Report Limitations and Mitigations

Recommendations

When using LLMs for empirical studies in software engineering, researchers face unique challenges and potential limitations that can influence the validity, reliability, and reproducibility of their findings [1]. including:

A cornerstone of open science is the ability to reproduce research results. Even though the inherent non-deterministic nature of LLMs is a strength in many use cases, its impact on reproducibility is a challenge. To enable reproducibility, researchers MUST disclose a replication package for their study. TODO: Sebastian: This is not possible for all study types. If we keep it that generic, it’s rather a SHOULD. Or we contextualize by study type. They SHOULD perform multiple evaluation repetitions of their experiments (see Report Suitable Baselines, Benchmarks, and Metrics) to account for non-deterministic outputs of LLMs or In same cases, they MAY reduce output variability by setting the temperature to a value close to 0 and configure a seed value for more deterministic results. However, configuring a lower temperature can impair task performance, and not all models allow configuring seed values. Besides non-determinism, the behavior of an LLM depends on many external factors, such as model version, API updates, or prompt variations. To ensure reproducibility, researchers SHOULD follow all suggestions in our guidelines and further address the generalization challenges outlined below.

Even though the topic of generalizability is not new, it has gained new relevance with the increasing interest in LLMs. In LLM-based studies, generalizability boils down to two main concerns: First, are the results specific to an LLM, or can they be achieved with other LLMs too? If generalizability to other LLMs is not in the scope of the research, this MUST be clearly explained in the PAPER or, if generalizability is in scope, researchers MUST compare their results or subsets of the results (if not possible e.g., due to computational cost) with other LLMs that are similar (e.g. in size) to assess the generalizability of their findings (see also Section Use an Open LLM as a Baseline). Second, will these results still be valid in the future? Multiple studies (e.g., [2], [3]) found that the performance of proprietary LLMs (e.g., GPT) within the same version (e.g. GPT-4o) decreased over time for certain tasks. Reporting the model version and configuration is not sufficient in such cases. To date, the only way of mitigating this limitation is the usage of an Open LLM with a transparently communicated versioning schema and archiving (see Use an Open LLM as a Baseline). Hence, researchers SHOULD employ open LLMs to set a reproducible baseline and, if employing an open LLM is not possible, researchers SHOULD test and report their results over an extended period of time as a proxy of the results’ stability over time.

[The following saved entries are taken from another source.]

-- ==== Sys2Proof/Machine/Dispatch.lean ====
section
/-! DEFINITION. One arm per instruction of spec/opcode_table.json. -/

namespace Sys2Proof.Machine

def exec (i : Instr) (s : State) : Host.Outcome State Fault Refusal :=
  match i with
  | .rd off width => Sys2Proof.Machine.execRd off width s
  | .wr off width data => Sys2Proof.Machine.execWr off width data s
  | .nop => Sys2Proof.Machine.execNop s
  | .sync => Sys2Proof.Machine.execSync s
  | .update => Sys2Proof.Machine.execUpdate s
  | .lock => Sys2Proof.Machine.execLock s
  | .abort => Sys2Proof.Machine.execAbort s

end Sys2Proof.Machine
end

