-- ==== Sys2Proof/Tests/Slice0.lean ====
section
/-! SUPPORT. Tests: the values come from spec/95_test_vectors.md (named by its section) or from a rule, never from a run of
the model. The `witness_` theorems show, for each statement with hypotheses, concrete data that meet all of them. -/

namespace Sys2Proof.Machine

/-! ## Helpers -/

/-- "Booted" (95_test_vectors.md): reset, then LOCK, TS 0, SYNC, and the accelerometer level. -/
def booted : State :=
  { State.reset with biasLocked := true, tsValid := true, inputs := { sampleAz := 0xC000#16 }, resp := some ⟨.okay, none⟩ }

/-- Booted with the next timestamp written. -/
def bootedAt (ts : BitVec 30) : State := { booted with inputs := { booted.inputs with ts := ts } }

/-- The state after an instruction. -/
def after (i : Instr) (s : State) : State := (nextOf (exec i s)).getD s

/-- Every instruction completes, in `after`. -/
theorem exec_after (i : Instr) (s : State) : exec i s = .next (after i s) := by
  cases h : exec i s with
  | next t => simp [after, nextOf, h]
  | fault r => exact nomatch r
  | refused r =>
    exfalso
    cases i with
    | rd off w => simp only [exec, execRd] at h; split at h <;> cases h
    | wr off w v =>
      simp only [exec, execWr] at h
      split at h
      · cases h
      · simp only [writeReg, performCommand, execOpcode, execNop, execSync, execUpdate, execLock, execAbort] at h
        repeat' split at h
        all_goals cases h
    | nop => cases h
    | sync => simp only [exec, execSync] at h; split at h <;> cases h
    | update =>
      simp only [exec, execUpdate] at h
      repeat' split at h
      all_goals cases h
    | lock => cases h
    | abort => cases h

/-! ## Well-formedness and decoding -/

/-- A read of no bytes is ill formed. -/
theorem test_wf_refuses_rd_of_no_bytes : (Instr.rd 0x08#8 0).WellFormed = false := by decide
/-- A write of no bytes is ill formed. -/
theorem test_wf_refuses_wr_of_no_bytes : (Instr.wr 0x20#8 0 0#64).WellFormed = false := by decide

/-- R81, row RD of the table: KIND 0, OFF 0x08. -/
theorem test_decode_rd : decode (.t 0b000001000#9 8 0xFFFFFFFFFFFFFFFF#64) = .ok (.rd 0x08#8 8) := by decide
/-- R81, row WR of the table: KIND 1, OFF 0x70; L3 P4 `WRF BIAS_GX, 1.0`. -/
theorem test_decode_wr : decode (.t 0b101110000#9 8 0x3FF0000000000000#64) = .ok (.wr 0x70#8 8 0x3FF0000000000000#64) := by
  decide
/-- R83, opcode 0x00. -/
theorem test_decode_nop : decode (.c 0x0000000000000000#64) = .ok .nop := by decide
/-- R83, opcode 0x01. -/
theorem test_decode_sync : decode (.c 0x0000000000000001#64) = .ok .sync := by decide
/-- R83, opcode 0x02. -/
theorem test_decode_update : decode (.c 0x0000000000000002#64) = .ok .update := by decide
/-- R83, opcode 0x03. -/
theorem test_decode_lock : decode (.c 0x0000000000000003#64) = .ok .lock := by decide
/-- R83, opcode 0x04. -/
theorem test_decode_abort : decode (.c 0x0000000000000004#64) = .ok .abort := by decide
/-- L2.9: the illegal words 0x5, 0xFF, 0x105 and 0x8000000000000002. -/
theorem test_decode_refuses_illegal :
    decode (.c 0x5#64) = .error .reservedOpcode ∧ decode (.c 0xFF#64) = .error .reservedOpcode ∧
    decode (.c 0x105#64) = .error .reservedBits ∧ decode (.c 0x8000000000000002#64) = .error .reservedBits := by decide
/-- The opcode table's rows, as the host gives them. -/
theorem test_table_words :
    decodeTableWord 16 0x008 = some (.rd 0x08#8 8) ∧ decodeTableWord 16 0x1A0 = some (.wr 0xA0#8 8 0#64) ∧
    decodeTableWord 64 0 = some .nop ∧ decodeTableWord 64 1 = some .sync ∧ decodeTableWord 64 2 = some .update ∧
    decodeTableWord 64 3 = some .lock ∧ decodeTableWord 64 4 = some .abort ∧ decodeTableWord 64 5 = none := by decide

/-! ## Arithmetic (L2.1 to L2.6) -/

/-- R7, R11: ONE_MINUS_ALPHA is 1.0 -f ALPHA, and NS_PER_S converts to its binary64 pattern. -/
theorem test_parameters :
    fsub 0 0x3FF0000000000000#64 0x3F947AE147AE147B#64 = 0x3FEF5C28F5C28F5C#64 ∧
    f64OfInt 1000000000 = 0x41CDCD6500000000#64 := by decide +kernel

/-- L2.1. -/
theorem test_gyro_rates :
    gyroRate .defaults 0 0x0000#16 = 0#64 ∧ gyroRate .defaults 0 0xFFFF#16 = 0xBF8F400000000000#64 ∧
    gyroRate .defaults 0 0x7FFF#16 = 0x407F3FC180000000#64 ∧ gyroRate .defaults 0 0x8000#16 = 0xC07F400000000000#64 ∧
    gyroRate .defaults 0 0x4CCD#16 = 0x4072C00C80000000#64 := by decide +kernel

/-- L2.2: rates, then angles. -/
theorem test_debias :
    debiasRate 0 0x4072C00C80000000#64 0x3FF8000000000000#64 = 0x4072A80C80000000#64 ∧
    debiasRate 0 0#64 0x7FF0000000000000#64 = 0xFFF0000000000000#64 ∧
    debiasRate 0 0x3F8F400000000000#64 0x3F8F400000000000#64 = 0#64 ∧
    debiasAngle 0 0x4066800000000000#64 0xC024000000000000#64 = 0x4067C00000000000#64 ∧
    debiasAngle 0 0#64 0x8000000000000000#64 = 0#64 := by decide +kernel

/-- L2.2: a NaN bias gives a NaN, whichever rate. -/
theorem test_debias_nan (g : F64) : isNaN (debiasRate 0 g 0x7FF8000000000000#64) = true := by
  have h : isNaN (negf 0x7FF8000000000000#64) = true := by decide
  simp [debiasRate, fsub, fadd, h]

/-- L2.3. -/
theorem test_delta :
    dtDelta .defaults 500000 999000000 = 1500000 ∧ dtDelta .defaults 123456789 123456789 = 1000000000 ∧
    dtDelta .defaults 0 1 = 999999999 ∧ dtSeconds .defaults 0 1500000 = 0x3F589374BC6A7EFA#64 ∧
    dtSeconds .defaults 0 1 = 0x3E112E0BE826D695#64 ∧ dtSeconds .defaults 0 999999999 = 0x3FEFFFFFFF768FA1#64 := by
  decide +kernel

/-- L2.4: the axes, the diagonal and the rows off it. -/
theorem test_inclination :
    incl .defaults 0 0 0 = 0#64 ∧ incl .defaults 0 0 16384 = 0x4066800000000000#64 ∧
    incl .defaults 0 (-16384) 0 = 0xC056800000000000#64 ∧ incl .defaults 0 1 1 = 0x4060E00000000000#64 ∧
    incl .defaults 0 8192 (-14189) = 0x403DFFFB70E8E465#64 ∧ incl .defaults 0 1 (-16384) = 0x3F6CA5DC19CAF80D#64 ∧
    incl .defaults 0 (-1) 16384 = 0xC0667FE35A23E635#64 ∧ incl .defaults 0 (-32768) 32767 = 0xC060DFF8D681CFEB#64 := by
  decide +kernel

/-- L2.4: the radians of two rows, and that rounding them was certain. -/
theorem test_atan2 :
    refAtan2 0 (f64OfInt 100) (f64OfInt 16384) = 0x3F78FFEBA7C877DC#64 ∧
    refAtan2 0 (f64OfInt (-1)) (f64OfInt (-16384)) = 0xC00921DB54442DC3#64 ∧
    angleCertified (unitsOf (f64OfInt 100)) (unitsOf (f64OfInt 16384)) false = true := by decide +kernel

/-- L2.5, R115. -/
theorem test_fuse_multiplicative :
    fuse .defaults 0 0x403E000000000000#64 0x3FF0000000000000#64 0x4024000000000000#64 = 0x4024CCCCCCCCCCCD#64 ∧
    fuse .defaults 0 0x403DFFFB70E8E465#64 0x3FDFE00000000000#64 0x3FE3333048432188#64 = 0x3FEC92391921E58C#64 ∧
    fuse .defaults 0 0x40A1F80000000000#64 0#64 0#64 = 0x4047000000000000#64 := by decide +kernel

/-- L2.5, R116. -/
theorem test_fuse_additive :
    fuse { Config.defaults with fusion := .additive } 0 0x403E000000000000#64 0x3FF0000000000000#64 0x4024000000000000#64
      = 0x4026C28F5C28F5C2#64 ∧
    fuse { Config.defaults with fusion := .additive } 0 0x4046800000000000#64 0#64 0x4014000000000000#64
      = 0x4017333333333334#64 := by decide +kernel

/-- L2.6: both limits are inside, the next number is outside, -0.0 is inside, infinity is outside. -/
theorem test_comparator :
    exceeds 0x4046800000000000#64 0x4046800000000000#64 = false ∧
    exceeds 0x4046800000000001#64 0x4046800000000000#64 = true ∧
    exceeds 0xC046800000000000#64 0x4046800000000000#64 = false ∧
    exceeds 0xC046800000000001#64 0x4046800000000000#64 = true ∧
    exceeds 0x8000000000000000#64 0x4046800000000000#64 = false ∧
    exceeds 0xFFF0000000000000#64 0x4046800000000000#64 = true ∧
    exceeds 0x7FF8000000000000#64 0x4046800000000000#64 = true := by decide

/-! ## One step of each instruction (L2.6 to L2.11, L3) -/

/-- L2.10: read 0x08 after reset. -/
theorem test_rd_status : (after (.rd 0x08#8 8) State.reset).resp = some ⟨.okay, some 0x1#64⟩ := by decide
/-- L2.10: read 0x04 is misaligned. -/
theorem test_rd_misaligned : (after (.rd 0x04#8 8) State.reset).resp = some ⟨.slverr, some 0#64⟩ := by decide
/-- L2.10: write 0x20, 0xFFFFFFFFFFFF8000. -/
theorem test_wr_sample :
    (after (.wr 0x20#8 8 0xFFFFFFFFFFFF8000#64) State.reset).inputs.sampleAx = 0x8000#16 := by decide
/-- L2.10: write 0x70 after LOCK; no state changes but the response. -/
theorem test_wr_locked_bias :
    after (.wr 0x70#8 8 0x3FF0000000000000#64) booted = { booted with resp := some ⟨.slverr, none⟩ } := by decide
/-- R156's example. -/
theorem test_nop : (after .nop { State.reset with err := 0x02#8 }).err = 0x00#8 := by decide
/-- L2.9: SYNC at TS = 123,000,000: PREV_TS and STATUS = 0x5. -/
theorem test_sync :
    (after .sync { State.reset with inputs := { ts := 123000000#30 } }).prevTs = 123000000#30 ∧
    readReg (after .sync { State.reset with inputs := { ts := 123000000#30 } }) .status = 0x5#64 := by decide
/-- L2.9: SYNC at TS = 1,000,000,000. -/
theorem test_sync_out_of_range :
    (after .sync { State.reset with inputs := { ts := 1000000000#30 } }).err = 0x05#8 ∧
    (after .sync { State.reset with inputs := { ts := 1000000000#30 } }).tsValid = false := by decide
/-- L3 P1, the second cycle: the fused roll and its telemetry. -/
theorem test_update_tilt :
    (after .update
      { booted with
        prevTs := 10000000#30
        inputs := { sampleAy := 0x2000#16, sampleAz := 0xC893#16, sampleGy := 0x0040#16, ts := 20000000#30 } }).est =
      { roll := 0x3FE3333048432188#64, accRoll := 0x403DFFFB70E8E465#64, gyroRollRate := 0x3FEF400000000000#64
        dtNs := 10000000#30 } := by decide +kernel
/-- L1.4, L3 P2: roll = 46 halts with the cause ROLL and ERR = 0x00. -/
theorem test_update_roll_halts :
    let t := after .update { bootedAt 10000000#30 with bias := { roll := 0xC0A1F80000000000#64 } }
    t.run = false ∧ t.haltCause = 0x008#10 ∧ t.err = 0x00#8 ∧ t.est.roll = 0x4047000000000000#64 := by decide +kernel
/-- L2.9: LOCK after reset: STATUS = 0x3. -/
theorem test_lock : readReg (after .lock State.reset) .status = 0x3#64 := by decide
/-- L2.9: ABORT after reset: STATUS = 0x0, HALT_CAUSE = 0x001, `halt_o` = 1. -/
theorem test_abort :
    readReg (after .abort State.reset) .status = 0x0#64 ∧ (after .abort State.reset).haltCause = 0x001#10 ∧
    (after .abort State.reset).haltO = true := by decide
/-- L2.11: `abort_async` on the booted block: STATUS = 0x6, HALT_CAUSE = 0x002; then `rst`: STATUS = 0x1. -/
theorem test_events :
    readReg (abortEvent booted) .status = 0x6#64 ∧ (abortEvent booted).haltCause = 0x002#10 ∧
    readReg (resetBlock (abortEvent booted)) .status = 0x1#64 ∧ (resetBlock (abortEvent booted)).haltO = false := by decide
/-- R87: an illegal word written to CMD. -/
theorem test_illegal_word : (after (.wr 0x00#8 8 0x105#64) State.reset).err = 0x01#8 := by decide
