/-- Node that serves the home of a line: while a role moves, its old holder (10 R546). 0 when none. -/
def homeNode (s : State) (la : Nat) : Nat :=
  match roleOf (laHk la) with
  | some r => match s.pat.moving.find? (fun e => e.1 == r) with
    | some e => e.2
    | none => s.trn.holders.getD r 0
  | none => nodeOfHk s (laHk la)

/-- The home key is in use in the train (05 R252). Without an epoch every key that is not reserved passes, so that remote
commands wait as 10 R555 states (DEDUCED, log 30). -/
def hkInUse (s : State) (hk : Nat) : Bool :=
  !hkReserved hk && (s.trn.nnodes == 0 || hk == s.kee.hk ||
    match roleOf hk with
    | some r => s.trn.holders.getD r 0 != 0
    | none => nodeOfHk s hk != 0)

/-! ### Regions (06 R285–R291) -/

/-- Class number of a class. -/
def clsIx : Cls → Nat
  | .c0 => 0
  | .c1 => 1
  | .c2 => 2

/-- Class of a class number; 3 is taken as 2 (10 R520). -/
def clsOf : Nat → Cls
  | 0 => .c0
  | 1 => .c1
  | _ => .c2

/-- The region that covers a line (06 R285). -/
def regionAt (s : State) (la : Nat) : Option (Nat × Region) :=
  s.home.regions.find? fun e => e.2.base ≤ la && la < e.2.base + e.2.count

/-- Class of a line's messages at this node: the class in force of its region (06 R290; log 31). -/
def clsAt (s : State) (la : Nat) (d : Cls) : Cls :=
  match regionAt s la with
  | some e => e.2.cls
  | none => d

/-! ### Home lines and the filter (08 R403, 06 R316–R319) -/

/-- A home line; one never committed has version 0, age 0 and data that no rule gives (log 1). -/
def homeLine (s : State) (la : Nat) : HomeLine := tgetD s.home.lines (xOf la) {}

/-- A home line changed. -/
def setLine (la : Nat) (h : HomeLine) (s : State) : State := { s with home := { s.home with lines := tset s.home.lines (xOf la) h } }

/-- Age of a home line (01 R29): 0 in the first row after a commit, one more in each row after it, at most 255. -/
def homeAge (s : State) (h : HomeLine) : Nat := min 255 (h.ageBase + (s.tm.rows - h.ageRow))

/-- The filter entry of a home line. -/
def fEntry (s : State) (la : Nat) : Option FEntry := tget s.home.filter (xOf la)

/-- The filter entry set; none: the line becomes U. -/
def setEntry (la : Nat) (e : Option FEntry) (s : State) : State :=
  match e with
  | some e => { s with home := { s.home with filter := tset s.home.filter (xOf la) e } }
  | none => { s with home := { s.home with filter := tdel s.home.filter (xOf la) } }

/-- Entries of a filter set, with their home-store index. -/
def fSet (s : State) (set : Nat) : List (Nat × FEntry) := s.home.filter.filter fun e => e.1 % 1024 == set

/-- The tracker keeps no request of its line waiting: a PUBLISH line's write that awaits the mirror's answer alone, a mirror send, a
transfer (06 R305, R306, R340). -/
def passed (t : Tracker) : Bool := t.phase == .mirror && (t.purpose != .request || !t.claim)

/-- A tracker works the line: BUSY (06 R303). -/
def isBusy (s : State) (la : Nat) : Bool := s.home.trks.any fun t => t.la == la && t.phase != .queued && !passed t

/-- The line's FIFO holds a request. -/
def hasFifo (s : State) (la : Nat) : Bool := s.home.trks.any fun t => t.la == la && !passed t

/-- Trackers changed. -/
def setTrks (l : List Tracker) (s : State) : State := { s with home := { s.home with trks := l } }

/-- The tracker with index `ix` changed. -/
def modTrk (ix : Nat) (f : Tracker → Tracker) (s : State) : State :=
  setTrks (s.home.trks.map fun t => if t.ix == ix then f t else t) s

/-- The tracker with index `ix` freed (06 R311). -/
def freeTrk (ix : Nat) (s : State) : State := setTrks (s.home.trks.filter fun t => t.ix != ix) s

/-- The tracker with index `ix`. -/
def trkOf (s : State) (ix : Nat) : Option Tracker := s.home.trks.find? fun t => t.ix == ix

/-! ### Bobbins -/

/-- A bobbin set. -/
def setBob (b : Nat) (v : Bobbin) (s : State) : State := { s with ten := { s.ten with bobs := tset s.ten.bobs b v } }

/-- A bobbin changed. -/
def modBob (b : Nat) (f : Bobbin → Bobbin) (s : State) : State := { s with ten := { s.ten with bobs := tmod s.ten.bobs b f } }

/-- A bobbin freed, and the way that was reserved for it and never used. -/
def freeBob (b : Nat) (s : State) : State :=
  { s with
    ten := { s.ten with bobs := tdel s.ten.bobs b }
    cc := { s.cc with ways := s.cc.ways.filter fun e => !(e.2.st == .i && e.2.held.isNone && e.2.bob == some b) } }

/-- A bobbin in use. -/
def bobOf (s : State) (b : Nat) : Option Bobbin := tget s.ten.bobs b
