/-! ### Trackers (06 R311–R315) -/

/-- Trackers of a kind in use. -/
def trksOf (s : State) (k : TrkKind) : List Tracker := s.home.trks.filter fun t => t.kind == k

/-- The tracker a request may use (06 R312, R314): its index and kind. -/
def takeTrk (s : State) (cls : Cls) (elder : Bool) : Option (Nat × TrkKind) :=
  let low := ((trksOf s .general).filter fun t => t.cls != .c0).length
  let general := if cls == .c0 || low < 832 - s.home.q0 then (freeTrkIx s 0 832).map (·, TrkKind.general) else none
  if elder then ((freeTrkIx s 832 64).map (·, TrkKind.elder)) <|> general else general

/-! ### Probes (06 R307, R320; 07 R368) -/

/-- A probe of tracker `t` to node `k`. -/
def probeMsg (t : Tracker) (s : State) : LineMsg :=
  let cls := clsAt s t.la t.msg.cls
  if t.isRecall then
    { typ := .recall, cls := cls, trk := t.ix, la := t.la, flg := BitVec.ofNat 3 (b2n t.keepS),
      param := word (t.fwd % 64 + (if t.fwd = 0 then 0 else t.msg.trk % 1024 * 64 + t.msg.ten % 8 * 65536)) }
  else { typ := .invalidate, cls := cls, trk := t.ix, la := t.la, flg := BitVec.ofNat 3 (b2n t.victimFlag) }

/-- Probes of tracker `t` sent to nodes, counted (06 R345, 12 R616). -/
def sendProbes (t : Tracker) (nodes : List Nat) (s : State) : State :=
  each nodes (fun s k =>
    let s := queueProbe k { probeMsg t s with dst := k } s
    if t.isRecall then perf 36 none (cohCount 5 s) else perf 35 none (cohCount 4 s)) s

/-- Tracker `t` makes its line BUSY and awaits answers from `vec`. -/
def startProbe (t : Tracker) (vec : Sharers) (s : State) : State :=
  let t := { t with phase := .probe, awaited := vec, row := s.tm.rows }
  sendProbes t (nodesOf vec) (modTrk t.ix (fun _ => t) s)

/-- A reserved tracker made for the home's own work on a line, and its probes; false when none is free (06 R315). -/
def ownProbe (la : Nat) (p : Purpose) (isRecall keepS victim : Bool) (vec : Sharers) (s : State) : State × Bool :=
  match takeReserved s with
  | none => (s, false)
  | some ix =>
    let t : Tracker := { ix := ix, kind := .reserved, purpose := p, la := la, msg := { typ := .recall, cls := clsAt s la .c1, la := la },
                         isRecall := isRecall, keepS := keepS, victimFlag := victim }
    (startProbe t vec { s with home := { s.home with trks := t :: s.home.trks } }, true)

/-- The line lies in a C0 PUBLISH region. -/
def c0Line (s : State) (la : Nat) : Bool := (regionAt s la).any fun e => e.2.cls == .c0 && !e.2.claim

/-- The victim of a full set: the non-anchored entry allocated longest ago whose line is not BUSY (06 R319); a C0 PUBLISH line is none
(06 R321). -/
def victimOf (s : State) (set : Nat) : Option (Nat × FEntry) :=
  ((fSet s set).filter fun e => !e.2.anchor && !isBusy s (laOf s.kee.hk e.1) && !c0Line s (laOf s.kee.hk e.1)).foldl (fun (a : Option (Nat × FEntry)) e =>
    match a with
    | none => some e
    | some b => if e.2.seq < b.2.seq then some e else some b) none

/-- A victim's copies are recalled on a reserved tracker (06 R320). -/
def recallVictim (set : Nat) (s : State) : State :=
  match victimOf s set with
  | none => s
  | some e =>
    let la := laOf s.kee.hk e.1
    if e.2.vec = 0 then setEntry la none s
    else
      let r := ownProbe la .victim (e.2.st == .ex) false true e.2.vec s
      if r.2 then perf 41 none (cohCount 3 r.1) else s

/-- Victims of a set that are being recalled. -/
def openVictims (s : State) (set : Nat) : Nat := (s.home.trks.filter fun t => t.purpose == .victim && xOf t.la % 1024 == set).length

/-- Requests that wait for a way of a set, but for tracker `ix`. -/
def wayWaiters (s : State) (set ix : Nat) : Nat :=
  (s.home.trks.filter fun t => t.phase == .way && xOf t.la % 1024 == set && t.ix != ix).length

Data leakage/contamination/overfitting occurs when information from outside the training dataset influences the model, leading to overly optimistic performance estimates. With the growing reliance on big datasets, the risks of inter-dataset duplication increases (see, e.g., [4], [5]). In the context of LLMs for software engineering, this can, for example, manifest as samples from the pre-train dataset appearing in the fine-tune or evaluation dataset, potentially compromising the validity of evaluation results [6]. For example ChatGPT’s functionality to “improve the model for everyone” can result in unintentional data leakage. Hence, to ensure the validity of the evaluation results, researchers SHOULD carefully curate the fine-tuning and evaluation datasets to prevent inter-dataset duplication and MUST NOT leak their fine-tuned or evaluation datasets into the improvement process of the LLM. However, when publishing the results, researchers SHOULD of course still follow open science practices and publish the datasets as part of their SUPPLEMENTARY MATERIAL. If information about the pre-train dataset of the employed LLM is available, researchers SHOULD assess the inter-dataset duplication and MUST discuss the potential data leakage in the PAPER. When training an LLM from scratch, researchers MAY consider using open datasets such as Together AI’s RedPajama [7] that already incorporate duplication (with the positive side effect of potentially improving performance [8]). TODO: Sebastian: Is incorporate the right word here? Sounds like the dataset contains duplicates.

Conducting studies with LLMs is a resource-intensive endeavor. For self-hosted LLMs, the respective hardware needs to be provided, for managed LLMs, the service cost has to be considered. The challenge becomes more pronounced as LLMs grow larger, research architectures get more complex, and experiments become more computationally expensive. For example, multiple repetitions to assess performance in the face of non-determinism (see Report Suitable Baselines, Benchmarks, and Metrics) multiplies the cost and impacts scalability. Consequently, resource-intensive research remains predominantly the domain of private companies or well-funded research institutions, hindering researchers with limited resources in reproducing, replicating, or extending study results. Hence, for transparency reasons, researchers SHOULD report the cost associated with executing an LLM-based study. If the study employed self-hosted LLMs, researchers SHOULD report the specific hardware used. If the study employed managed LLMs, the service cost SHOULD be reported. To ensure research result validity and reproducibility, researchers MUST provide the LLM outputs as evidence for validation (see Section Report Prompts, their Development, and Interaction Logs). Depending on the architecture (see Section Report Tool Architecture beyond Models), these outputs need to be reported on different architectural levels (e.g., outputs of individual LLMs in multi-agent systems). TODO: Sebastian: “a subset of they employed validation dataset”? Additionally, researchers SHOULD include a subset of they employed validation dataset, selected using an accepted sampling strategy, to allow partial replication of the results.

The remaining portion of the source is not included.